Using Sequenom at 21 sites

11,669 samples out of all CONVERGE samples were genotyped at 21 random sites in the genome using a custom Sequenom SpectroCHIP (1 sample was not genotyped as there was not enough DNA of adequate quality for genotyping on the Sequenom platform). Mass spectra were collected using the MassARRAY system mass spectrometer and TYPER4.0 was used to assess the reliability of genotype calls generated by SpectroREAD from the mass spectra.
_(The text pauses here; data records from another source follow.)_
@[simp] theorem setPair_pc (s : Thread) (n : Nat) (x : W64) : (s.setPair n x).pc = s.pc := rfl
@[simp] theorem setPair_cond (s : Thread) (n : Nat) (x : W64) : (s.setPair n x).cond = s.cond := rfl
@[simp] theorem setPair_fb (s : Thread) (n : Nat) (x : W64) : (s.setPair n x).fb = s.fb := rfl
@[simp] theorem setPair_sm (s : Thread) (n : Nat) (x : W64) : (s.setPair n x).sm = s.sm := rfl
@[simp] theorem setPair_lk (s : Thread) (n : Nat) (x : W64) : (s.setPair n x).lk = s.lk := rfl
@[simp] theorem setPair_rstack (s : Thread) (n : Nat) (x : W64) : (s.setPair n x).rstack = s.rstack := rfl
@[simp] theorem setPair_rsd (s : Thread) (n : Nat) (x : W64) : (s.setPair n x).rsd = s.rsd := rfl
@[simp] theorem setPair_emu (s : Thread) (n : Nat) (x : W64) : (s.setPair n x).emu = s.emu := rfl
@[simp] theorem setPair_fpf (s : Thread) (n : Nat) (x : W64) : (s.setPair n x).fpf = s.fpf := rfl
@[simp] theorem setPair_cause (s : Thread) (n : Nat) (x : W64) : (s.setPair n x).cause = s.cause := rfl
@[simp] theorem setPair_epc (s : Thread) (n : Nat) (x : W64) : (s.setPair n x).epc = s.epc := rfl
@[simp] theorem setPair_ebad (s : Thread) (n : Nat) (x : W64) : (s.setPair n x).ebad = s.ebad := rfl
@[simp] theorem setPair_eword (s : Thread) (n : Nat) (x : W64) : (s.setPair n x).eword = s.eword := rfl
@[simp] theorem setPair_clkHi (s : Thread) (n : Nat) (x : W64) : (s.setPair n x).clkHi = s.clkHi := rfl
@[simp] theorem setPair_nsHi (s : Thread) (n : Nat) (x : W64) : (s.setPair n x).nsHi = s.nsHi := rfl
@[simp] theorem setPair_recAddr (s : Thread) (n : Nat) (x : W64) : (s.setPair n x).recAddr = s.recAddr := rfl
@[simp] theorem setPair_age (s : Thread) (n : Nat) (x : W64) : (s.setPair n x).age = s.age := rfl
@[simp] theorem setPair_aged (s : Thread) (n : Nat) (x : W64) : (s.setPair n x).aged = s.aged := rfl
@[simp] theorem setPair_tag (s : Thread) (n : Nat) (x : W64) : (s.setPair n x).tag = s.tag := rfl
@[simp] theorem setPair_wait (s : Thread) (n : Nat) (x : W64) : (s.setPair n x).wait = s.wait := rfl
@[simp] theorem setPair_pts (s : Thread) (n : Nat) (x : W64) : (s.setPair n x).pts = s.pts := rfl
@[simp] theorem setPair_fence (s : Thread) (n : Nat) (x : W64) : (s.setPair n x).fence = s.fence := rfl
@[simp] theorem setPair_peal (s : Thread) (n : Nat) (x : W64) : (s.setPair n x).peal = s.peal := rfl
@[simp] theorem setPair_missed (s : Thread) (n : Nat) (x : W64) : (s.setPair n x).missed = s.missed := rfl
@[simp] theorem setPair_entry (s : Thread) (n : Nat) (x : W64) : (s.setPair n x).entry = s.entry := rfl
@[simp] theorem setPair_next (s : Thread) (n : Nat) (x : W64) : (s.setPair n x).next = s.next := rfl
@[simp] theorem setPair_fbuf (s : Thread) (n : Nat) (x : W64) : (s.setPair n x).fbuf = s.fbuf := rfl

@[simp] theorem setC_pc (s : Thread) (k : Nat) (b : Bool) : (s.setC k b).pc = s.pc := rfl
@[simp] theorem setC_stripe (s : Thread) (k : Nat) (b : Bool) : (s.setC k b).stripe = s.stripe := rfl
@[simp] theorem setC_fb (s : Thread) (k : Nat) (b : Bool) : (s.setC k b).fb = s.fb := rfl
@[simp] theorem setC_sm (s : Thread) (k : Nat) (b : Bool) : (s.setC k b).sm = s.sm := rfl
@[simp] theorem setC_lk (s : Thread) (k : Nat) (b : Bool) : (s.setC k b).lk = s.lk := rfl
@[simp] theorem setC_rstack (s : Thread) (k : Nat) (b : Bool) : (s.setC k b).rstack = s.rstack := rfl
@[simp] theorem setC_rsd (s : Thread) (k : Nat) (b : Bool) : (s.setC k b).rsd = s.rsd := rfl
@[simp] theorem setC_emu (s : Thread) (k : Nat) (b : Bool) : (s.setC k b).emu = s.emu := rfl
@[simp] theorem setC_fpf (s : Thread) (k : Nat) (b : Bool) : (s.setC k b).fpf = s.fpf := rfl
@[simp] theorem setC_cause (s : Thread) (k : Nat) (b : Bool) : (s.setC k b).cause = s.cause := rfl
@[simp] theorem setC_epc (s : Thread) (k : Nat) (b : Bool) : (s.setC k b).epc = s.epc := rfl
@[simp] theorem setC_ebad (s : Thread) (k : Nat) (b : Bool) : (s.setC k b).ebad = s.ebad := rfl
@[simp] theorem setC_eword (s : Thread) (k : Nat) (b : Bool) : (s.setC k b).eword = s.eword := rfl
@[simp] theorem setC_clkHi (s : Thread) (k : Nat) (b : Bool) : (s.setC k b).clkHi = s.clkHi := rfl
@[simp] theorem setC_nsHi (s : Thread) (k : Nat) (b : Bool) : (s.setC k b).nsHi = s.nsHi := rfl
@[simp] theorem setC_recAddr (s : Thread) (k : Nat) (b : Bool) : (s.setC k b).recAddr = s.recAddr := rfl
@[simp] theorem setC_age (s : Thread) (k : Nat) (b : Bool) : (s.setC k b).age = s.age := rfl
@[simp] theorem setC_aged (s : Thread) (k : Nat) (b : Bool) : (s.setC k b).aged = s.aged := rfl
@[simp] theorem setC_tag (s : Thread) (k : Nat) (b : Bool) : (s.setC k b).tag = s.tag := rfl
@[simp] theorem setC_wait (s : Thread) (k : Nat) (b : Bool) : (s.setC k b).wait = s.wait := rfl
@[simp] theorem setC_pts (s : Thread) (k : Nat) (b : Bool) : (s.setC k b).pts = s.pts := rfl
@[simp] theorem setC_fence (s : Thread) (k : Nat) (b : Bool) : (s.setC k b).fence = s.fence := rfl
@[simp] theorem setC_awaiting (s : Thread) (k : Nat) (b : Bool) : (s.setC k b).awaiting = s.awaiting := rfl
@[simp] theorem setC_bad (s : Thread) (k : Nat) (b : Bool) : (s.setC k b).bad = s.bad := rfl
@[simp] theorem setC_peal (s : Thread) (k : Nat) (b : Bool) : (s.setC k b).peal = s.peal := rfl
@[simp] theorem setC_missed (s : Thread) (k : Nat) (b : Bool) : (s.setC k b).missed = s.missed := rfl
@[simp] theorem setC_entry (s : Thread) (k : Nat) (b : Bool) : (s.setC k b).entry = s.entry := rfl
@[simp] theorem setC_next (s : Thread) (k : Nat) (b : Bool) : (s.setC k b).next = s.next := rfl
@[simp] theorem setC_fbuf (s : Thread) (k : Nat) (b : Bool) : (s.setC k b).fbuf = s.fbuf := rfl

@[simp] theorem raise_pc (s : Thread) (f : BitVec 5) : (s.raise f).pc = s.pc := rfl
@[simp] theorem raise_cond (s : Thread) (f : BitVec 5) : (s.raise f).cond = s.cond := rfl
@[simp] theorem raise_stripe (s : Thread) (f : BitVec 5) : (s.raise f).stripe = s.stripe := rfl
@[simp] theorem raise_fb (s : Thread) (f : BitVec 5) : (s.raise f).fb = s.fb := rfl
@[simp] theorem raise_sm (s : Thread) (f : BitVec 5) : (s.raise f).sm = s.sm := rfl
@[simp] theorem raise_lk (s : Thread) (f : BitVec 5) : (s.raise f).lk = s.lk := rfl
@[simp] theorem raise_rstack (s : Thread) (f : BitVec 5) : (s.raise f).rstack = s.rstack := rfl
@[simp] theorem raise_rsd (s : Thread) (f : BitVec 5) : (s.raise f).rsd = s.rsd := rfl
@[simp] theorem raise_emu (s : Thread) (f : BitVec 5) : (s.raise f).emu = s.emu := rfl
@[simp] theorem raise_cause (s : Thread) (f : BitVec 5) : (s.raise f).cause = s.cause := rfl
@[simp] theorem raise_epc (s : Thread) (f : BitVec 5) : (s.raise f).epc = s.epc := rfl
@[simp] theorem raise_ebad (s : Thread) (f : BitVec 5) : (s.raise f).ebad = s.ebad := rfl
@[simp] theorem raise_eword (s : Thread) (f : BitVec 5) : (s.raise f).eword = s.eword := rfl
@[simp] theorem raise_clkHi (s : Thread) (f : BitVec 5) : (s.raise f).clkHi = s.clkHi := rfl
@[simp] theorem raise_nsHi (s : Thread) (f : BitVec 5) : (s.raise f).nsHi = s.nsHi := rfl
@[simp] theorem raise_recAddr (s : Thread) (f : BitVec 5) : (s.raise f).recAddr = s.recAddr := rfl
@[simp] theorem raise_age (s : Thread) (f : BitVec 5) : (s.raise f).age = s.age := rfl
@[simp] theorem raise_aged (s : Thread) (f : BitVec 5) : (s.raise f).aged = s.aged := rfl
@[simp] theorem raise_tag (s : Thread) (f : BitVec 5) : (s.raise f).tag = s.tag := rfl
@[simp] theorem raise_wait (s : Thread) (f : BitVec 5) : (s.raise f).wait = s.wait := rfl
@[simp] theorem raise_pts (s : Thread) (f : BitVec 5) : (s.raise f).pts = s.pts := rfl
@[simp] theorem raise_fence (s : Thread) (f : BitVec 5) : (s.raise f).fence = s.fence := rfl
@[simp] theorem raise_awaiting (s : Thread) (f : BitVec 5) : (s.raise f).awaiting = s.awaiting := rfl
@[simp] theorem raise_bad (s : Thread) (f : BitVec 5) : (s.raise f).bad = s.bad := rfl
@[simp] theorem raise_peal (s : Thread) (f : BitVec 5) : (s.raise f).peal = s.peal := rfl
@[simp] theorem raise_missed (s : Thread) (f : BitVec 5) : (s.raise f).missed = s.missed := rfl
@[simp] theorem raise_entry (s : Thread) (f : BitVec 5) : (s.raise f).entry = s.entry := rfl
@[simp] theorem raise_next (s : Thread) (f : BitVec 5) : (s.raise f).next = s.next := rfl
@[simp] theorem raise_fbuf (s : Thread) (f : BitVec 5) : (s.raise f).fbuf = s.fbuf := rfl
Default genotype call inclusion criteria were used. Just as we had compared imputed results with genotypes called directly from 10x coverage sequencing and the Illumina HumanOmniZhongHua Beadchip, we calculated the percentage concordance and r2 between hard-called genotypes and allele dosages from imputation with genotype calls from the Sequenom for each of the 21 sites that were genotyped. An r2 of 0.988 and concordance of 98.19% were obtained for the 21 sites. Per site r2 (mean=0.985) and percentage concordance (mean=98.16%) are shown Table 4 (also Supplementary Table 3 of Cai et al.[1]) along with the alleles and MAF of each site.

Table 4

Validation of imputation results with genotypes at 21 sites on custom Sequenom SpectroCHIP on all samples.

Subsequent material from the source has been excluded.